Test the pseudo random generator

It's dangerous to blindingly trust your system's pseudo random generator as far as encryption, simulation or statistics are concerned. This test is based on a theorem given by Ernesto Cesaro ( proof can be found in[KUNTH: the art of computer programming, 1998]).

<font size="2"> /*
 * Created on 12-Sep-2003
 *
 * To change the template for this generated file go to
 * Window - Preferences - Java - Code Generation - Code and Comments
 */
import java.util.Random;
/**
 * This class tests the reliability of the random generator of a certain
 *  computer system or vm. If the result is very close to the 
 * value of Math.PI, congratulations. If not, please be careful
 * when you use your random generator to do some serious task.
 * 
 * @author Ellen Zhao
 * @version 1.0
 */
public class RandomGeneratorTest {

// Counter of pairs of mutual prim positive integers
private static int primCounter = 0;
// Caculates the largest common divisor of two positive random integers.
private static int EuclidLCD(int int1, int int2) {
int d = int1 % int2;
if (d != 0) {
return EuclidLCD(int2, d);
}
return int2;
}
// Does a test according to Ernesto Cesaro Theorem
private static double ErnestoCesaroTest(int primCounter) {
// Here is the 6 is a constant and 100000 is a variable.
// 100000 is the value of the max i in the for loop in 
// the main method. If the upper boundary of i is 1000000
// then please modify the 100000 to 1000000
int temp = 6 * 100000 / primCounter;
return Math.sqrt(temp);
}
public static void main(String[] args) {
Random random = new Random();
for (int i = 1; i <= 100000; i++) {
// Generates two different positive integers
int int1 = Math.abs(random.nextInt());
int int2 = Math.abs(random.nextInt());
// Calls the Euclid largest common divisor method
if (int1 >= int2) {
if (EuclidLCD(int1, int2) == 1) {
primCounter++;
}
} else {
if (EuclidLCD(int2, int1) == 1) {
primCounter++;
}
}
}

// Prints the result of ErnestoCesaroTest
System.out.println(ErnestoCesaroTest(primCounter));
}
}
 </font>

I was testing it on Java SDK 1.4.2, always got an output of 3.0. But I caculated using the primCounter which given by this program with my pocket Caculator, the value is rather close to 3.1416....... Why didn't the program above print a longer double, but always simply 3.0?
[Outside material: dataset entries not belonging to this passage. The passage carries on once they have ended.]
/-- Quads of a burst moved from stream offset `off` on; the Bool says a host access was refused (R412). -/
def moveQuads : Nat → State → Nat → Sdesc → Nat → State × Bool
  | 0, s, _, _, _ => (s, false)
  | n + 1, s, q, d, off =>
    let x := copyQuads 1 s q (streamAt d.src d.elem d.counts d.sstr off) (streamAt d.dst d.elem d.counts d.dstr off)
    if x.2 then x else moveQuads n x.1 q d (off + 16)

/-- The descriptor that a job has reached: read and checked (R167, R223, R256), its mark judged (R166). The Bool says that its data may
move. -/
def reachDesc (s : State) (m : Mover) : State × Bool :=
  if m.checked then (s, !m.held)
  else
    match readAny s (reachOf s m.uid m.q) 0xFD (m.list.toNat + 128 * m.ix) 128 64 with
    | (s, .stop st) => (endList s m st, false)
    | (s, .ok b) =>
      let d := sdescOf b
      if !sdescOk b ∨ !sdescArrays s d then (endList s m .format, false)
      else if d.depFence ∧ !mayFence s m.q d.fence then (endList s m .priv, false)
      else if !boxReaches s (reachOf s m.uid m.q) (boxOf d.src d.elem d.counts d.sstr) ∨
          (!d.toArray ∧ !boxReaches s (reachOf s m.uid m.q) (boxOf d.dst d.elem d.counts d.dstr)) then (endList s m .aperture, false)
      else
        let hold := d.depFence && !m.released && !(reached s d.fence (BitVec.ofNat 64 d.value) && !(fence s d.fence).err)
        let s := modMover s m.uid fun m => { m with checked := true, held := hold, desc := b, moved := 0 }
        (if hold then regOr s (memReg 0x8000) 4 else s, !hold)

/-- A descriptor is done: the next one, or the end of the list. -/
def descDone (s : State) (uid : Nat) : State :=
  match findMover s uid with
  | none => s
  | some m =>
    let m := { m with ix := m.ix + 1, moved := 0, checked := false, held := false, released := false, sending := false, desc := [] }
    let s := modMover s uid fun _ => m
    if m.ix = m.count then endList s m .ok else s

/-- A command of the list's queue issued before it has not finished its work on the data mover (R235): a list, or a rotation with a
round still to multicast. A slot task's list waits for none (R284 orders its tickets). -/
def listWaits (s : State) (m : Mover) : Bool :=
  match findCmd s m.uid with
  | some c => !fromTicket c && ((s.movers.any fun x => x.q == m.q && decide (x.uid < m.uid) && match findCmd s x.uid with
      | some d => !fromTicket d
      | none => true) ||
      s.rotations.any fun r => r.q == m.q && decide (r.uid < m.uid) && (r.loading || decide (r.round < rotRounds r)))
  | none => false

/-- A multicast can move a burst (R168): bytes are left, and every receiving array's load for `why` has begun. -/
def mayMulticast (s : State) (why : LoadFor) (ns : List Nat) (moved bytes : Nat) : Bool :=
  !ns.isEmpty && decide (moved < bytes) && ns.all fun n => match (arr s n).loads.head? with
    | some j => j.started && j.why == why
    | none => false

/-- Jobs that have a burst to run: not held at a mark, not waiting for array loads to begin or end, their queue not stopped, and in their
turn (R235). -/
def readyMovers (s : State) : List Mover :=
  s.movers.filter fun m => !m.held && (!m.sending || mayMulticast s (.copy m.uid) m.loadsLeft m.moved (leAt m.desc 0x10 4)) &&
    !listWaits s m && match findCmd s m.uid with | some c => mayAct s c | none => false

/-- Rotations whose round has a burst to multicast. -/
def readyRots (s : State) : List Rotation :=
  s.rotations.filter fun r => r.stopping.isNone && r.loading && mayMulticast s (.rotation r.uid) r.loadsLeft r.moved r.bytes && transfersRun s r.q

/-- Rotations with a burst of a staging fetch to run. -/
def readyFetches (s : State) : List Rotation := s.rotations.filter (mayFetch s)

/-- EOP.MOVEs that may have their burst, those of a slot task that DRAIN lets finish too (R263, R284): the first of each context. -/
def readyMoves (s : State) : List MoveOp :=
  s.moves.filter fun m => (transfersRun s m.q || (queue s m.q).acting == .drain) &&
    match s.moves.find? fun x => x.u == m.u && x.c == m.c with | some x => x.n == m.n | none => false

/-- The queues that have a burst to run. -/
def burstQueues (s : State) : List Nat :=
  (readyMovers s).map (·.q) ++ (readyRots s).map (·.q) ++ (readyFetches s).map (·.q) ++ (readyMoves s).map (·.q)

/-- A burst of queue q is over (R247, R248): its tokens go back, and one unit of its turn is used. -/
def burstOver (s : State) (q : Nat) : State :=
  let s := dropTokens s ownMover
  { s with moverTurn := takeTurn s s.moverTurn q 1 ((burstQueues s).contains q) }

/-- `n` bytes of an image read for the hedges that load it (R168): each quad once, by the data mover. -/
def sendQuads (s : State) (q a n : Nat) : State :=
  let r := readMem s q 0xFD a n
  if r.2.poison then regOr r.1 (memReg 0x8000) 2 else r.1

/-- Where offset `off` of a round's bytes lies: the source address, and the bytes left of its image. -/
def roundSource : List (Nat × Nat) → Nat → Nat × Nat
  | [], _ => (0, 0)
  | (a, n) :: t, off => if off < n then (a + off, n - off) else roundSource t (off - n)

/-- The next burst of a round's multicast (R158, R168). -/
def roundBurst (s : State) (r : Rotation) : State :=
  let t := askTokens s ownMover false 8
  if !t.2 then t.1
  else
    let x := roundSource r.srcs r.moved
    let n := min 4096 x.2
    let s := moverUnits (sendQuads t.1 r.q x.1 n) r.q n
    burstOver (modRot s r.uid fun r => { r with moved := r.moved + n }) r.q

/-- The next part of the image being fetched, whose source and size the rotation holds (R158, R162): it counts no unit (R168). -/
def fetchPart (s : State) (r : Rotation) (e : Nat × Nat) : State :=
  let t := askTokens s ownMover false 8
  if !t.2 then t.1
  else
    let n := min 4096 (e.2 - r.fetchAt)
    let s := (copyQuads (cdiv n 16) t.1 r.q (e.1 + r.fetchAt) (stageAt r.desc r.fetched + r.fetchAt)).1
    let whole := decide (e.2 ≤ r.fetchAt + n)
    burstOver (modRot s r.uid fun r => if whole then { r with fetched := r.fetched + 1, fetching := none, fetchAt := 0 }
      else { r with fetchAt := r.fetchAt + n }) r.q
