-- ==== Sys2Proof/Machine/HostIf.lean ====
section
/-! DEFINITION. The PCIe function (R406 to R415): BAR4, requests refused, MSI-X unmasking, link and power events, translations and host
read completions; and the Ethernet ports' enable and link events (R421 to R424). -/

namespace Sys2Proof.Machine

/-! ## BAR4 (R409) -/

/-- `HIF_BAR4_BASE`. -/
def bar4Base (s : State) : Nat := regNat s (hifReg 8) + 2 ^ 32 * regNat s (hifReg 0xC)

/-- The pieces of a range that lie in one quad each, as (address, length); `n` bounds them. -/
def quadPieces : Nat → Nat → Nat → List (Nat × Nat)
  | 0, _, _ => []
  | n + 1, a, len =>
    if len = 0 then []
    else
      let k := min (16 - a % 16) len
      (a, k) :: quadPieces n (a + k) (len - k)

/-- BAR4 reaches device memory in this state (Table 15-1). -/
def bar4Served (s : State) : Bool := s.glb.dev == .structured || s.glb.dev == .running || s.glb.dev == .draining

/-- The pieces of a BAR4 read, one after another: bytes, and whether one is returned with EP. -/
def bar4Read : State → List (Nat × Nat) → State × List Byte × Bool
  | s, [] => (s, [], false)
  | s, p :: t =>
    let r : State × Rd :=
      if mapped s p.1 p.2 then readMem s 0 0 p.1 p.2 else (regOr s (hifReg 4) 2, { bytes := List.replicate p.2 0 })
    let rest := bar4Read r.1 t
    (rest.1, r.2.bytes ++ rest.2.1, r.2.poison || rest.2.2)

/-- One piece of a BAR4 write with its byte enables: a quad enabled whole is replaced, a part is merged (R342). -/
def bar4Piece (s : State) (a : Nat) (bs : List (Byte × Bool)) : State :=
  if !mapped s a bs.length then regOr s (hifReg 4) 2
  else if bs.all (·.2) then (writeMem s 0 0 a (bs.map (·.1))).1
  else (List.zip (List.range bs.length) bs).foldl (fun s e => if e.2.2 then (writeMem s 0 0 (a + e.1) [e.2.1]).1 else s) s

/-- The pieces of a BAR4 write; a poisoned request writes every quad it touches as poisoned. -/
def bar4Write (poisoned : Bool) : State → List (Nat × Nat) → List (Byte × Bool) → State
  | s, [], _ => s
  | s, p :: t, bs =>
    let s :=
      if poisoned then (if mapped s p.1 p.2 then (writePoison 1 s 0 (p.1 / 16 * 16)).1 else regOr s (hifReg 4) 2)
      else bar4Piece s p.1 (bs.take p.2)
    bar4Write poisoned s t (bs.drop p.2)

/-- BAR4_ACCESS (R409, Table 15-1). An access beyond the BAR's size is not routed to the function. -/
def bar4Run (s : State) (op : Bar4Op) : State :=
  match op with
  | .read off len =>
    if s.hif.bar4Size < off + len ∨ s.glb.dev = .off then s
    else if !bar4Served s then { s with busData := List.replicate len 0, busEp := false }
    else
      let a := bar4Base s + off
      let r := bar4Read s (quadPieces (len / 16 + 2) a len)
      { r.1 with busData := r.2.1, busEp := r.2.2 }
  | .write off data poisoned =>
    if s.hif.bar4Size < off + data.length ∨ !bar4Served s then s
    else
      let a := bar4Base s + off
      bar4Write poisoned s (quadPieces (data.length / 16 + 2) a data.length) data

/-- BAR_REQUEST_REFUSED (R409): BAD_SIZE; what the requester of a read sees is the root complex's own. -/
def barRefusedRun (s : State) (isRead : Bool) : State :=
  if s.glb.dev = .off ∨ s.glb.dev = .reset then s
  else
    let s := regOr s (hifReg 4) 1
    if isRead then answer { s with freeTick := s.freeTick + 1, busEp := false } (Config.failedRead s.freeTick) else s

/-- A BAR0 request at an offset (R6, R408, R409): one that is not aligned is refused, and one beyond the 32 MiB does not reach the function. -/
def bar0 (s : State) (off : Nat) (isRead : Bool) (f : State → State) : State :=
  if 0x2000000 ≤ off then s else if off % 4 ≠ 0 then barRefusedRun s isRead else f s

/-! ## MSI-X, link and power (R410, R415) -/

/-- MSIX_UNMASK: a vector, or the function, is unmasked, and each held message that may go is sent. -/
def msixUnmaskRun (s : State) (v : Option Nat) : State :=
  match v with
  | some n => flushVecs { s with hif := { s.hif with table := sset s.hif.table n { sget ({} : MsixEntry) s.hif.table n with masked := false } } }
  | none => flushVecs { s with hif := { s.hif with funcMask := false } }

/-- PCIE_CONVENTIONAL_RESET (R410): configuration space, BAR assignments and the MSI-X table; `HIF_BAR4_BASE` stays. -/
def pcieResetRun (s : State) : State := { s with hif := { ({} : Hif) with msgs := s.hif.msgs } }

/-- BUS_MASTER_CLEAR (R410). -/
def busClearRun (s : State) (d3hot : Bool) : State :=
  if d3hot then { s with hif := { s.hif with d3hot := true } } else { s with hif := { s.hif with bme := false } }

/-- BUS_MASTER_RESUME (R410). -/
def busResumeRun (s : State) (d0 : Bool) : State :=
  flushVecs (if d0 then { s with hif := { s.hif with d3hot := false } } else { s with hif := { s.hif with bme := true } })

/-! ## Translations and host reads (R412, R413) -/

/-- ATS_INVALIDATION (R412): the translations of the pages named leave the cache; the requests of earlier commands have been issued. -/
def atsInvalidateRun (s : State) (r : AtsRange) : State :=
  let hit := fun (e : AtsEntry) => e.pasid == r.pasid.map (·.toNat) && decide (r.page.toNat ≤ e.page) && decide (e.page < r.page.toNat + r.count)
  { s with hif := { s.hif with cache := s.hif.cache.filter fun e => !hit e } }

/-- ATS_TRANSLATION_COMPLETION (R412): the answer to a translation request enters the cache, the oldest entry leaving a full one; an
answer to no request is ignored. -/
def atsCompleteRun (s : State) (r : AtsReply) : State :=
  let p := r.pasid.map (·.toNat)
  let key := fun (e : AtsEntry) => e.pasid == p && e.page == r.page.toNat
  if !s.hif.asked.any key then s
  else
    let e : AtsEntry := { pasid := p, page := r.page.toNat, grant := r.grant.map fun g => (g.1.toNat, g.2.1, g.2.2) }
    let kept := s.hif.cache.filter fun x => !key x
    let kept := kept.drop (kept.length + 1 - Config.atsEntries)
    { s with hif := { s.hif with cache := kept ++ [e], asked := s.hif.asked.filter fun x => !key x } }

/-- The host quads from an address, as byte addresses. -/
def hostQuads (a n : Nat) : List Nat := (List.range n).map fun i => a / 16 * 16 + 16 * i

/-- Host quads whose reads deliver poison from now on (R413). -/
def poisonHost (s : State) (a n : Nat) : State :=
  let new := (hostQuads a n).filter fun b => !s.hostPoison.contains b
  regOr { s with hostPoison := s.hostPoison ++ new } (hifReg 4) 8

/-- HOST_READ_COMPLETION (R413): with EP every quad of the read is delivered as poisoned and CPL_ERR is set; without it the quads are
delivered clean. -/
def hostReadRun (s : State) (r : HostRead) : State :=
  if s.glb.dev = .off ∨ s.glb.dev = .reset then s
  else if r.ep then poisonHost s r.addr.toNat r.quads
  else
    let qs := hostQuads r.addr.toNat r.quads
    { s with hostPoison := s.hostPoison.filter fun b => !qs.contains b }

/-- COMPLETION_TIMEOUT (R413). -/
def timeoutRun (s : State) (a n : Nat) : State :=
  if s.glb.dev = .off ∨ s.glb.dev = .reset then s else poisonHost s a n

/-! ## Ethernet ports (R421 to R424) -/

/-- Commands whose last frame has been handed over complete (R424). -/
def framesGone (s : State) (us : List Nat) : State :=
  us.foldl (fun s u => complete s u (match findCmd s u with | some c => c.status | none => .ok)) s

/-- Every waiting frame goes where the port may send (R424). -/
def sendWaiting (s : State) (m : Nat) : State :=
  if macMaySend s m then
    let r := sendAll (txCount s m + 1) s m
    macIdle (framesGone r.1 r.2) m
  else s

/-- Waiting result frames are discarded and counted, and their commands complete, while the link is down with DROP_DOWN set (R424). -/
def dropWaiting (s : State) (m : Nat) : State :=
  if (mac s m).link ∨ !regBit s (macReg m 0) 7 then s
  else
    let n := ((mac s m).tx.map fun j => j.frames.length).sum
    let us := (mac s m).tx.map (·.uid)
    macIdle (framesGone (regCount (modMac s m fun k => { k with tx := [] }) (macReg m 0x5C) n) us) m

/-- ETH_LINK_DOWN. -/
def ethDownRun (s : State) (m : Nat) : State :=
  if (mac s m).link then dropWaiting (regOr (modMac s m fun k => { k with link := false }) (macReg m 4) 0x100) m else s

/-- ETH_LINK_UP. -/
def ethUpRun (s : State) (m : Nat) : State := sendWaiting (modMac s m fun k => { k with link := true }) m

/-- MAC_EN_WRITE (R268, R422). -/
def macEnRun (s : State) (m : Nat) (on : Bool) : State :=
  sendWaiting (modMac s m fun k => { k with en := k.en.write on (!k.rx.isEmpty || !k.tx.isEmpty) }) m

/-- FRAME_RING_ADMIT (R421). -/
def ringAdmitRun (s : State) (m : Nat) : State := if served s then macIdle (admitFrame s m) m else s

/-- ETH_FRAME_RECEIVED (R416 to R421), in the states in which flows run (Table 15-1). -/
def ethFrameRun (s : State) (m : Nat) (f : List Byte) : State := if served s then frameReceived s m f else s

end Sys2Proof.Machine
end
Thank you very much in advance.
Regards,
Ellen
[ September 12, 2003: Message edited by: Ellen Zhao ]

I think because you're truncating the value. In this expression:
int temp = 6 * 100000 / primCounter;
by using "int" for temp, you're effectively limiting the possible results to square roots of integers. Pi^2 is 9.7, rather far from an integer; it's getting truncated to 9, and so the printed result is 3.
To fix, use this:
double temp = 6.0 * 100000 / primCounter;
(note the 6 being changed to 6.0, to make the numerator of this fraction be a double.) You should then get values which are, indeed, close to Pi!